Senior Alexa Mueller will be continuing her academic and rowing career at the University of Minnesota this fall.

Shobini Iyer, Editor in Chief

Senior Alexa Mueller began her rowing career in 10th grade, with little foresight about where her training would take her. Three years later, Mueller will soon be a D1 athlete continuing her academic and rowing career at the University of Minnesota. However, her journey to rowing success was far from easy. 

If there was one word to describe a day in Mueller’s life, it would be “go.” On a typical day during the spring and fall, which are the racing seasons, Mueller is up at 4:30 a.m. to drive to the boathouse for practice at 5:20 a.m.. 

After being out on the water until 7 a.m., she has no time to go home before first period, which begins at 8:10 a.m.. Mueller must quickly get ready for school at the boathouse before driving to school. 

Mueller tries to get most of her work done during the school day because after school, she must  “go” once again. “We have a second practice from 4 p.m. to 6 p.m., and by the time I am home and showered, it’s approaching the time I need to get to sleep,” Mueller shared. 

Beyond the school day and her rigorous training schedule, Mueller prioritizes her homework in any free time she has remaining. “On any given day I usually have about an hour of extra time not devoted to rowing or being at school, and that hour is quickly sucked up by homework,” she stated. 

Rowing is an all-year round sport, which means there are truly no days off.

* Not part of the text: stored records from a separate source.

-- ==== Sys2Proof/Laws/Ops.lean ====
section
/-! SUPPORT. For each shared operation, one lemma that says everything it can do. -/

namespace Sys2Proof.Machine

theorem whenLive_of_live {s : State} (body : Host.Outcome State Fault Refusal) (h : s.halted = false) :
    whenLive s body = body := by
  simp [whenLive, h]

theorem whenLive_of_halted {s : State} (body : Host.Outcome State Fault Refusal) (h : s.halted = true) :
    whenLive s body = .next s := by
  simp [whenLive, h]

theorem refuseWord_of_live {s : State} (r : RefusalReason) (h : s.halted = false) :
    refuseWord r s = .next (s.refuse r) :=
  whenLive_of_live _ h

theorem refuseWord_of_halted {s : State} (r : RefusalReason) (h : s.halted = true) :
    refuseWord r s = .next s :=
  whenLive_of_halted _ h

theorem State.active_eq_not_idle (s : State) : s.active = !s.idle := by
  simp [State.active, State.idle]

theorem State.halted_eq_false {s : State} : s.halted = false ↔ s.fault = none ∧ s.refused = none := by
  simp [State.halted]

/-- A read of a valid cell gives its byte and changes nothing. -/
theorem memRead_valid {a : Nat} {s : State} {v : Byte} (ha : a < s.params.cacheBytes)
    (h : s.cache.read a = some v) : memRead a s = .ok (v, s) := by
  simp [memRead, ha, h]

/-- A read of an invalid cell gives a fresh free value. -/
theorem memRead_invalid {a : Nat} {s : State} (ha : a < s.params.cacheBytes)
    (h : s.cache.read a = none) : memRead a s = .ok (Config.draw s.draws, s.countDraw) := by
  simp [memRead, ha, h]

/-- Everything a read can answer. -/
theorem memRead_cases (a : Nat) (s : State) :
    (a < s.params.cacheBytes ∧ ∃ v, s.cache.read a = some v ∧ memRead a s = .ok (v, s)) ∨
      (a < s.params.cacheBytes ∧ s.cache.read a = none ∧ memRead a s = .ok (Config.draw s.draws, s.countDraw)) ∨
      (s.params.cacheBytes ≤ a ∧ memRead a s = .error (.absentCell a)) := by
  rcases Nat.lt_or_ge a s.params.cacheBytes with ha | ha
  · cases h : s.cache.read a with
    | some v => exact .inl ⟨ha, v, rfl, memRead_valid ha h⟩
    | none => exact .inr (.inl ⟨ha, rfl, memRead_invalid ha h⟩)
  · exact .inr (.inr ⟨ha, by simp [memRead, Nat.not_lt.2 ha]⟩)

theorem memWrite_inside {a : Nat} (v : Byte) {s : State} (ha : a < s.params.cacheBytes) :
    memWrite a v s = .ok (s.setCache (s.cache.write a v)) := by
  simp [memWrite, ha]

theorem memWrite_outside {a : Nat} (v : Byte) {s : State} (ha : s.params.cacheBytes ≤ a) :
    memWrite a v s = .error (.absentCell a) := by
  simp [memWrite, Nat.not_lt.2 ha]

theorem landByte_inside {a : Nat} (v : Byte) {s : State} (ha : a < s.params.cacheBytes) :
    landByte a v s = .next (s.setCache (s.cache.write a v)) := by
  simp [landByte, memWrite_inside v ha]

/-- Everything the bit emission of an active tick can answer. -/
theorem emitBit_cases (s : State) :
    (s.cursor < s.params.cacheBytes ∧ ∃ v, s.cache.read s.cursor = some v ∧
        emitBit s = .next (s.emit (selectBit v s.mask)).advance) ∨
      (s.cursor < s.params.cacheBytes ∧ s.cache.read s.cursor = none ∧
        emitBit s = .next (s.countDraw.emit (selectBit (Config.draw s.draws) s.mask)).advance) ∨
      (s.params.cacheBytes ≤ s.cursor ∧ emitBit s = .fault (.absentCell s.cursor)) := by
  rcases memRead_cases s.cursor s with ⟨ha, v, hv, h⟩ | ⟨ha, hn, h⟩ | ⟨ha, h⟩
  · exact .inl ⟨ha, v, hv, by simp [emitBit, h]⟩
  · exact .inr (.inl ⟨ha, hn, by simp [emitBit, h]⟩)
  · exact .inr (.inr ⟨ha, by simp [emitBit, h]⟩)

/-- 40_tick R83: the mask is not at the last bit. -/
theorem State.advance_shift {s : State} (h : s.mask ≠ 0x01#8) : s.advance = s.setMask (s.mask >>> 1) := by
  simp [State.advance, h]

/-- 40_tick R84: the last bit of a byte that is not the sector's last. -/
theorem State.advance_reload {s : State} (h : s.mask = 0x01#8) (hc : s.cursor + 1 ≠ s.params.emitBytes) :
    s.advance = (s.setMask 0x80#8).setCursor (s.cursor + 1) := by
  simp [State.advance, h, hc]

/-- 40_tick R85: the last bit of the sector. -/
theorem State.advance_exhaust {s : State} (h : s.mask = 0x01#8) (hc : s.cursor + 1 = s.params.emitBytes) :
    s.advance = ((s.setMask 0x80#8).setCursor (s.cursor + 1)).setSectorReady false := by
  simp [State.advance, h, hc]

/-- Everything the move of the stream position can do. -/
theorem State.advance_cases (s : State) :
    (s.mask ≠ 0x01#8 ∧ s.advance = s.setMask (s.mask >>> 1)) ∨
      (s.mask = 0x01#8 ∧ s.cursor + 1 ≠ s.params.emitBytes ∧
        s.advance = (s.setMask 0x80#8).setCursor (s.cursor + 1)) ∨
      (s.mask = 0x01#8 ∧ s.cursor + 1 = s.params.emitBytes ∧
        s.advance = ((s.setMask 0x80#8).setCursor (s.cursor + 1)).setSectorReady false) := by
  by_cases h : s.mask = 0x01#8
  · by_cases hc : s.cursor + 1 = s.params.emitBytes
    · exact .inr (.inr ⟨h, hc, State.advance_exhaust h hc⟩)
    · exact .inr (.inl ⟨h, hc, State.advance_reload h hc⟩)
  · exact .inl ⟨h, State.advance_shift h⟩

@[simp] theorem State.advance_params (s : State) : s.advance.params = s.params := by
  rcases s.advance_cases with ⟨_, h⟩ | ⟨_, _, h⟩ | ⟨_, _, h⟩ <;> rw [h] <;> rfl

@[simp] theorem State.advance_formatting (s : State) : s.advance.formatting = s.formatting := by
  rcases s.advance_cases with ⟨_, h⟩ | ⟨_, _, h⟩ | ⟨_, _, h⟩ <;> rw [h] <;> rfl

@[simp] theorem State.advance_cache (s : State) : s.advance.cache = s.cache := by
  rcases s.advance_cases with ⟨_, h⟩ | ⟨_, _, h⟩ | ⟨_, _, h⟩ <;> rw [h] <;> rfl

@[simp] theorem State.advance_fault (s : State) : s.advance.fault = s.fault := by
  rcases s.advance_cases with ⟨_, h⟩ | ⟨_, _, h⟩ | ⟨_, _, h⟩ <;> rw [h] <;> rfl

@[simp] theorem State.advance_refused (s : State) : s.advance.refused = s.refused := by
  rcases s.advance_cases with ⟨_, h⟩ | ⟨_, _, h⟩ | ⟨_, _, h⟩ <;> rw [h] <;> rfl

@[simp] theorem State.advance_trace (s : State) : s.advance.trace = s.trace := by
  rcases s.advance_cases with ⟨_, h⟩ | ⟨_, _, h⟩ | ⟨_, _, h⟩ <;> rw [h] <;> rfl

@[simp] theorem State.advance_results (s : State) : s.advance.results = s.results := by
  rcases s.advance_cases with ⟨_, h⟩ | ⟨_, _, h⟩ | ⟨_, _, h⟩ <;> rw [h] <;> rfl

@[simp] theorem State.advance_draws (s : State) : s.advance.draws = s.draws := by
  rcases s.advance_cases with ⟨_, h⟩ | ⟨_, _, h⟩ | ⟨_, _, h⟩ <;> rw [h] <;> rfl

@[simp] theorem State.advance_events (s : State) : s.advance.events = s.events := by
  rcases s.advance_cases with ⟨_, h⟩ | ⟨_, _, h⟩ | ⟨_, _, h⟩ <;> rw [h] <;> rfl

theorem fetch_nil {s : State} (h : s.events = []) : fetch s = none := by
  simp [fetch, h]

theorem fetch_cons {s : State} {w : Word} {rest : List Word} (h : s.events = w :: rest) :
    fetch s = some (decode w, s.setEvents rest) := by
  simp [fetch, h]

@[simp] theorem cacheIndex_eq (a : BitVec 16) : cacheIndex a = a.toNat := by
  simp [cacheIndex]; omega

end Sys2Proof.Machine
end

When the weather is not fit for outdoor practice, Mueller and her teammates take their training indoors in the form of erg workouts. 

All of this training was with one goal in mind: earning the opportunity to row in college. What may come as a surprise to many, Mueller was thinking about rowing recruitment not long after she started. 

Mueller began her recruitment process at the beginning of junior year by responding to interested coaches via email or scheduling Zoom calls with them. “I had calls with close to twenty schools, but many of them I could tell wouldn’t be a good fit from the beginning, so I would just thank them for their time and move on,” Mueller continued.

Before committing to rowing at the University of Minnesota, Mueller talked to many coaches to find the perfect program for her. After narrowing her options down to six schools, Mueller began to consider her options more seriously. While simultaneously participating in rowing competitions, Mueller carved out whatever hours were available out of her busy schedule to grab lunch or coffee with coaches, talk with them in person or over the phone.

But the process was not truly over until the fall of her senior year— the end of the recruiting process, during which athletes are offered officials to schools. While finalizing her future, Mueller spent many weekends in the early fall of her senior year traveling to visit campuses. 

Now, as a committed athlete to University of Minnesota’s D1 rowing program, Mueller couldn’t be happier with her decision. In close proximity to the Twin Cities with plenty of entertainment and dining options available, the university’s campus made Mueller feel at home. 

Despite receiving offers from other schools with high levels of prestige, Mueller trusted her instincts when choosing the University of Minnesota. “The coaching staff was incredible. It is rare in rowing to find coaches that care about you as a human being and not just a commodity. They have a very positive coaching style, and really support their athletes, while still pushing them to be the best they can be,” Mueller stated. 

Another large pull factor for Mueller was the university’s large size and abundance of resources, especially for athletes. During her visit, Mueller found the university’s facilities and resources to be unmatched by any other schools, only further strengthening her choice that University of Minnesota was the place for her. 

“The athletic department provides athlete specific tutoring, counseling and internships. In addition, there are a variety of free treatments at your disposal as an athlete, such as chiropractic, dry needling, cupping, deep tissue massage and cryotherapy,” Mueller continued.  

Outside of rowing, Mueller devotes a lot of time and energy into music— specifically, playing solo gigs at local venues with her acoustic guitar once or twice a week. “When these shows come up, I will usually do my workouts early, or I will complete them at home. I also participate in choir, but since concerts are few and far between it doesn’t disrupt my training too much,” she said. 

Although her on-the-go lifestyle may not be fit for everyone, Mueller serves as an inspiration that with hard work and dedication, anything can be accomplished. However, Mueller warned that with the benefits of rowing come many additional considerations. 

Her advice to underclassmen interested in rowing: “Never start rowing if you don’t love it. Many people row for scholarships, and while that is a possible pro of signing with the sport, if you don’t really love it, your college experience will be grueling for you. Money isn’t worth four years of your mental health. ” 

Mueller continued, “With that said, if you are really interested in rowing, trying out to get onto a novice team once you are in college is an excellent way to introduce yourself to the sport.”

The future is bright for Mueller as she continues her rowing and academic journey at the University of Minnesota. Her relentless work ethic and determination is sure to bring her success in all of her future endeavors.